My own style of fried chicken breast pieces on a huge bed of garlic mash, :eat1:, Toasted ham a cheese sandwiches :eat2:, Cheese Cake. And lots more to mention..........


----------



## bigwideland (Jan 23, 2009)

Esther said:


> I have to add something else here... there used to be this wildly popular imported snack kicking around called 'Koala Yummies'. (...they did not contain koalas.) You could literally get them at any grocery store, they were not a specialty item. For some reason they became suddenly unavailable one year, and I swear every kid's lunchbox was never the same again.
> I have looked high and low but I have not been able to find them in Ontario for about ten years.
> 
> Anyone ever had these?



As an Australian all i can say is what is it with Asians and Koala's, but then again we to have chocolate Koala's here in oz.


----------



## Esther (Jan 23, 2009)

bigwideland said:


> As an Australian all i can say is what is it with Asians and Koala's, but then again we to have chocolate Koala's here in oz.
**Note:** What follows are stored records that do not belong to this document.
/-- On a ready block that holds no JTP message: the end of a check that found a fault publishes its code, instance, demand and
budget, leaves every armed commit as it was and answers PLAN_REFUSED; the end of a check that passed, with no plan active,
makes the plan active from EPOCH0 with APPLIED. PLAN_STOP with MODE 1 or 2 under a plan notes how the plan ends (a pending
MODE 1 is overtaken by MODE 2 and by nothing else), withdraws assigned lines of later epochs under MODE 1 and all under
MODE 2, and with no plan active is refused. Once every plane has ended the plan is no longer active, its armed AT_EPOCH
commits of fire-stream pages are cancelled and no plane is in seam-stop; before that PLAN_END does nothing. The frame of
each, but for what an activation and an end touch throughout the print path, is stated. (R24, R26, R32, R34, R438) -/
def Obligations.PlanLife : Prop :=
  ∀ (dt : Nat) (c : PlanCheck) (s : State), Ready s →
    (s.dev.planCheck = some c → s.dev.openSessions = 0 → (∀ n, (s.dev.sess n).held = [] ∧ (s.dev.sess n).todo = []) → c.reply = none →
      (c.result.code ≠ 0 →
        ∃ t, exec (.planCheckDone dt) s = .next t ∧ t.dev.planCheck = none ∧ t.dev.get (F.PG_COMMIT_STAT_CHECKING 4) = 0
          ∧ t.dev.get (F.PG_COMMIT_STAT_STATUS 4) = 8 ∧ EventSet t 4 2 ∧ t.dev.get F.PLAN_CHK_BUSY = 0
          ∧ t.dev.get F.PLAN_CHK_CODE = c.result.code % 256 ∧ t.dev.get F.PLAN_CHK_UNIT_INST = c.result.inst % 256
          ∧ t.dev.get F.PLAN_DEMAND_DEMAND = min c.result.demand 0xFFFFFFFF ∧ t.dev.get F.PLAN_BUDGET_BUDGET = min c.result.budget 0xFFFFFFFF
          ∧ t.dev.armed = s.dev.armed ∧ t.dev.get F.PLAN_CHK_ACTIVE = s.dev.get F.PLAN_CHK_ACTIVE
          ∧ RegsKept ([R.PG_COMMIT_STAT 4, R.PLAN_CHK, R.PLAN_DEMAND, R.PLAN_BUDGET, R.PLAN_ADV] ++ eventRegs 4) s t ∧ MemKept s t) ∧
      (c.result.code = 0 → c.other = none → c.pages = [4] → s.dev.planActive = false → cleated s.dev 8 = false →
        ∃ t, exec (.planCheckDone dt) s = .next t ∧ t.dev.planCheck = none ∧ t.dev.get F.PLAN_CHK_ACTIVE = 1 ∧ t.dev.get F.PLAN_CHK_CODE = 0
          ∧ t.dev.get (F.PG_COMMIT_STAT_STATUS 4) = 2 ∧ EventSet t 4 1
          ∧ t.dev.get F.EPOCH_NOW_EPOCH = s.dev.get (shadowOf F.PLAN_EPOCH0_EPOCH0))) ∧
    (s.dev.planCheck = none → s.dev.openSessions = 0 → (∀ n, (s.dev.sess n).held = [] ∧ (s.dev.sess n).todo = []) →
      ∃ t, exec (.planCheckDone dt) s = .next t ∧ RegsKept [] s t ∧ MemKept s t) ∧
    (s.dev.planActive = true →
      (∃ t, exec (.planStopEpoch dt) s = .next t ∧ t.dev.stopMode = (if s.dev.stopMode = 0 then 1 else s.dev.stopMode)
        ∧ (s.dev.stopMode = 0 → t.dev.stopOrd = ordNow s.dev) ∧ (s.dev.stopMode ≠ 0 → t.dev.stopOrd = s.dev.stopOrd)
        ∧ (s.dev.stopMode ≠ 0 → t.dev.planes = s.dev.planes)
        ∧ (s.dev.stopMode = 0 → ∀ p, p < 8 → (t.dev.plane p).next = (s.dev.plane p).next
            ∧ ∀ x, x ∈ (t.dev.plane p).assigns ↔ x ∈ (s.dev.plane p).assigns ∧ ordOfLine s.dev p x.line ≤ ordNow s.dev)
        ∧ RegsKept [] s t ∧ MemKept s t) ∧
      (∃ t, exec (.planStopLine dt) s = .next t ∧ t.dev.stopMode = 2
        ∧ (∀ p, p < 8 → (t.dev.plane p).assigns = [] ∧ (t.dev.plane p).slots = [] ∧ (t.dev.plane p).next = (s.dev.plane p).next)
        ∧ RegsKept [] s t ∧ MemKept s t)) ∧
    (s.dev.planActive = false → s.dev.get (F.PG_FAULT_VALID 4) = 0 →
      ∀ k : Instr, k = .planStopEpoch dt ∨ k = .planStopLine dt →
        ∃ t, exec k s = .next t ∧ t.dev.stopMode = s.dev.stopMode ∧ t.dev.get (F.PG_FAULT_CODE 4) = 0x01
          ∧ RegsKept (faultRegs 4) s t ∧ MemKept s t) ∧
    (s.dev.planActive = true → s.dev.stopMode ≠ 0 → stopPlanes.all (planeEnded (s.dev.elapse dt)) = true →
      ∃ t, exec (.planEnd dt) s = .next t ∧ t.dev.get F.PLAN_CHK_ACTIVE = 0 ∧ t.dev.stopMode = 0
        ∧ (∀ p, p < 8 → t.dev.get (F.STORE_SEAM_STAT_STATE p) = seamRun ∧ t.dev.get (F.STORE_SEAM_STAT_CAUSES p) = 0)
        ∧ t.dev.pinLevel .seamReq 0 = 0 ∧ (∀ h, h < 32 → t.dev.get (F.HP_STAT_STOP h) = 0)
        ∧ (∀ p a, cellGet none s.dev.armed p = some a → (a.mode = 3 ∧ pageFire p = true → isArmed t.dev p = false)
            ∧ (a.mode ≠ 3 ∨ pageFire p = false → cellGet none t.dev.armed p = some a))) ∧
    (s.dev.planActive = false ∨ s.dev.stopMode = 0 ∨ stopPlanes.all (planeEnded (s.dev.elapse dt)) = false →
      ∃ t, exec (.planEnd dt) s = .next t ∧ RegsKept [] s t ∧ MemKept s t)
Haha I know, it's a little bizarre. But they're so tasty!


----------



## Cors (Jan 23, 2009)

Esther said:


> I have to add something else here... there used to be this wildly popular imported snack kicking around called 'Koala Yummies'. (...they did not contain koalas.) You could literally get them at any grocery store, they were not a specialty item. For some reason they became suddenly unavailable one year, and I swear every kid's lunchbox was never the same again.
> I have looked high and low but I have not been able to find them in Ontario for about ten years.
> 
> Anyone ever had these?



I do! They are awesome! I will settle for Meiji's Hello Panda though, or most Japanese goodies.. if only they aren't so expensive!


----------



## Esther (Jan 23, 2009)

Cors said:


> I do! They are awesome! I will settle for Meiji's Hello Panda though, or most Japanese goodies.. if only they aren't so expensive!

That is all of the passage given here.